Equal parts staggering and dazzling, the Moxie Bottle House was spawned by the most groundbreaking of all soft drinks sold only on the east coast. As any New Englander will attest, were one to add a splash of licorice flavoring to liquefied, carbonated greatness, it would taste like Moxie. The bubbly beverage is in and of itself a taste of history, too. Invented 134 years ago by Union’s Dr. Augustin Thompson, Moxie Nerve Food*, as it was then called, was the first ever mass-produced soda.
It all began when the fizzy phenom’s marketing team envisioned the Moxiemobile: a transportable structure capable of touring the country and spreading the proto-pop’s good word. The neon orange, 33 foot-tall billboard on wheels visited many a conference and amusement park in its day. Although it didn’t drum up enough business to stock shelves nationwide, the gigs did present customers with the rare, quasi-matryoshka opportunity to sample a frosty glass from within a wooden Moxie replica before returning to reality via an outdoor slide.
Brilliant though it may have been, the publicity campaign was abandoned in favor of the newer, sleeker “Horsemobile”. Life after advertising was not kind and after a brief stint as a private vacation cottage, the Moxie House fell into ruins.
The Moxie Congress, a fan club of sorts, has recently joined forces with the Matthews Museum of Maine Heritage to develop the site as a museum.
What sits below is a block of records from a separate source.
-- ==== Sys2Proof/Machine/Operands.lean ====
section
/-! DEFINITION. The operand forms of a gecko bundle: scalar, vector, accumulator, predicate and address-generator
operands with their poison tags, and the addresses an X or Y slot forms (11 R231, R232; 12 R253 to R257; 13 R265,
R266, R274). -/
namespace Sys2Proof.Machine

/-- A gecko as every reset of its registers leaves it (11 R243). -/
def Gecko.init : Gecko :=
  ⟨[], 0, [], [], [], [], [], [], [], [], 0, [], 0, false, [], none, false, [], [], 0, false⟩
/-- Gecko `g`. -/
def Geckos.at (x : Geckos) (g : Nat) : Gecko := SMap.get (fun _ => Gecko.init) x.g g
/-- Store gecko `g`. -/
def Geckos.put (x : Geckos) (g : Nat) (k : Gecko) : Geckos := { x with g := SMap.set (fun _ => Gecko.init) x.g g k }

/-! ### Registers (11 R231) -/

/-- Scalar register `i`; S0 reads 0. -/
def Gecko.sreg (k : Gecko) (i : Nat) : Word := if i = 0 then 0 else SMap.get (fun _ => 0) k.s i
/-- The tag of scalar register `i`. -/
def Gecko.sTag (k : Gecko) (i : Nat) : Bool := i != 0 && k.sP.getLsbD i
/-- One bit of a tag word. -/
def setTag {w : Nat} (m : BitVec w) (i : Nat) (p : Bool) : BitVec w :=
  if p then m ||| (1#w <<< i) else m &&& ~~~ (1#w <<< i)
/-- Write scalar register `i` with its tag; a write of S0 is discarded (12 R250). -/
def Gecko.setS (k : Gecko) (i : Nat) (v : Word) (p : Bool) : Gecko :=
  if i = 0 then k else { k with s := SMap.set (fun _ => 0) k.s i v, sP := setTag k.sP i p }

/-- Vector register `i`. -/
def Gecko.vreg (k : Gecko) (i : Nat) : BitVec 1024 := SMap.get (fun _ => 0) k.v i
/-- Its lane tags (13 R266). -/
def Gecko.vTag (k : Gecko) (i : Nat) : BitVec 64 := SMap.get (fun _ => 0) k.vP i
/-- Write vector register `i` and its tags. -/
def Gecko.setV (k : Gecko) (i : Nat) (v : BitVec 1024) (p : BitVec 64) : Gecko :=
  { k with v := SMap.set (fun _ => 0) k.v i v, vP := SMap.set (fun _ => 0) k.vP i p }

/-- Accumulator `i`. -/
def Gecko.acc (k : Gecko) (i : Nat) : BitVec 2560 := SMap.get (fun _ => 0) k.ac i
/-- Its lane tags. -/
def Gecko.aTag (k : Gecko) (i : Nat) : BitVec 64 := SMap.get (fun _ => 0) k.acP i
/-- Its sticky overflow bits. -/
def Gecko.ov (k : Gecko) (i : Nat) : BitVec 64 := SMap.get (fun _ => 0) k.acov i
/-- Write accumulator `i` and its tags. -/
def Gecko.setAcc (k : Gecko) (i : Nat) (v : BitVec 2560) (p : BitVec 64) : Gecko :=
  { k with ac := SMap.set (fun _ => 0) k.ac i v, acP := SMap.set (fun _ => 0) k.acP i p }
/-- Write ACOV`i`. -/
def Gecko.setOv (k : Gecko) (i : Nat) (v : BitVec 64) : Gecko := { k with acov := SMap.set (fun _ => 0) k.acov i v }

/-- Predicate register `i`; P0 reads all ones. -/
def Gecko.preg (k : Gecko) (i : Nat) : BitVec 64 := if i = 0 then BitVec.allOnes 64 else SMap.get (fun _ => 0) k.p i
/-- Write predicate register `i`; a write of P0 is discarded. -/
def Gecko.setP (k : Gecko) (i : Nat) (v : BitVec 64) : Gecko :=
  if i = 0 then k else { k with p := SMap.set (fun _ => 0) k.p i v }

/-- The number of an address-generator field. -/
def agNum : AgField → Nat
  | .ab => 0 | .al => 1 | .ap => 2 | .am => 3
/-- The live value of field `f` of generator `n` (12 R253). -/
def Gecko.agv (k : Gecko) (n : Nat) (f : AgField) : Word := SMap.get (fun _ => 0) k.ag (4 * n + agNum f)
/-- Its shadow. -/
def Gecko.agShadow (k : Gecko) (n : Nat) (f : AgField) : Word := SMap.get (fun _ => 0) k.agSh (4 * n + agNum f)
/-- Write the live value. -/
def Gecko.setAg (k : Gecko) (n : Nat) (f : AgField) (v : Word) : Gecko :=
  { k with ag := SMap.set (fun _ => 0) k.ag (4 * n + agNum f) v }
/-- Write the shadow. -/
def Gecko.setAgSh (k : Gecko) (n : Nat) (f : AgField) (v : Word) : Gecko :=
  { k with agSh := SMap.set (fun _ => 0) k.agSh (4 * n + agNum f) v }

/-- A post-modify of APn: the live copy, and the shadow unless mvag has written it since the last commit (13 R276). -/
def Gecko.postModify (k : Gecko) (n : Nat) (v : Word) : Gecko :=
  let k := k.setAg n .ap v
  if k.agMark.getLsbD n then k else k.setAgSh n .ap v

/-- mvag (12 R253, 13 R276): the shadow only; a write of AP leaves its mark. -/
def Gecko.mvag (k : Gecko) (n : Nat) (f : AgField) (v : Word) : Gecko :=
  let k := k.setAgSh n f v
  if f = .ap then { k with agMark := setTag k.agMark n true } else k

/-- A debug-window write sets both copies and clears the mark (13 R276). -/
def Gecko.dbgAg (k : Gecko) (n : Nat) (f : AgField) (v : Word) : Gecko :=
  let k := (k.setAg n f v).setAgSh n f v
  if f = .ap then { k with agMark := setTag k.agMark n false } else k

/-- Commit generator `n`: the four live fields take their shadows (12 R253). -/
def Gecko.agCommit (k : Gecko) (n : Nat) : Gecko :=
  let k := [AgField.ab, .al, .ap, .am].foldl (fun k f => k.setAg n f (k.agShadow n f)) k
  { k with agMark := setTag k.agMark n false }

/-- agc (12 R253). -/
def Gecko.agc (k : Gecko) (mask : BitVec 8) : Gecko :=
  (List.range 8).foldl (fun k n => if mask.getLsbD n then k.agCommit n else k) k

/-! ### Loop registers -/

/-- LC (0), LS (1) or LE (2) of loop level `l`. -/
def Gecko.loopv (k : Gecko) (w l : Nat) : Word := SMap.get (fun _ => 0) k.loops (4 * w + l)
/-- Write a loop register. -/
def Gecko.setLoop (k : Gecko) (w l : Nat) (v : Word) : Gecko :=
  { k with loops := SMap.set (fun _ => 0) k.loops (4 * w + l) v }

/-! ### Addresses (12 R257, 13 R274, R275) -/

/-- The fold: the pointer moved by `m` (13 R274). -/
def agFold (ab al ap : Word) (m : Int) : Word :=
  if al = 0 then BitVec.ofInt 32 ((ap.toNat : Int) + m)
  else BitVec.ofInt 32 ((ab.toNat : Int) + ((ap.toNat : Int) - (ab.toNat : Int) + m) % (al.toNat : Int))

/-- The access size of an opcode (12 R256). -/
def opUnit : MemOp → Nat
  | .ldv | .stv => 128
  | .lds | .sts => 4
  | .ldbh => 2
  | .ldbb => 1
  | .pref => 64

/-- The address a slot forms (12 R257). -/
def Gecko.address (k : Gecko) (op : MemOp) : AddrForm → Word
  | .ag n _ _ => k.agv n .ap
  | .sreg sa imm => BitVec.ofInt 32 (((k.sreg sa).toNat : Int) + imm.toInt * opUnit op)

/-- The pointer a slot leaves in its generator, when it post-modifies (12 R257). -/
def Gecko.stepPtr (k : Gecko) (op : MemOp) : AddrForm → Option (Nat × Word)
  | .ag n mode imm =>
    if mode.val = 1 then some (n.val, agFold (k.agv n .ab) (k.agv n .al) (k.agv n .ap) (k.agv n .am).toInt)
    else if mode.val = 2 then some (n.val, agFold (k.agv n .ab) (k.agv n .al) (k.agv n .ap) (imm.toInt * opUnit op))
    else none
  | .sreg _ _ => none

/-- Does the register an address is formed from carry a tag (12 R257; AG registers carry none, 13 R273)? -/
def Gecko.addrTag (k : Gecko) : AddrForm → Bool
  | .ag _ _ _ => false
  | .sreg sa _ => k.sTag sa

/-- The generator whose circular window an access lies outside of (13 R275). -/
def Gecko.outWin (k : Gecko) : AddrForm → Option Nat
  | .ag n _ _ =>
    let d := ((k.agv n .ap).toNat : Int) - (k.agv n .ab).toNat
    if k.agv n .al = 0 then none
    else if 0 ≤ d ∧ d < (k.agv n .al).toNat then none else some n.val
  | .sreg _ _ => none

end Sys2Proof.Machine
end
Scarred by the ravages of age and desertion, the Moxie Bottle House Museum now features the largest collection of “Moxiana” memorabilia in the land. Although no longer actually made in Maine, Moxie is nevertheless the Pine Tree State’s Official Soft Drink.
* Moxie Nerve Food was originally promoted as a “food for the nerves which has been proven to cure imbecility and loss of manhood”.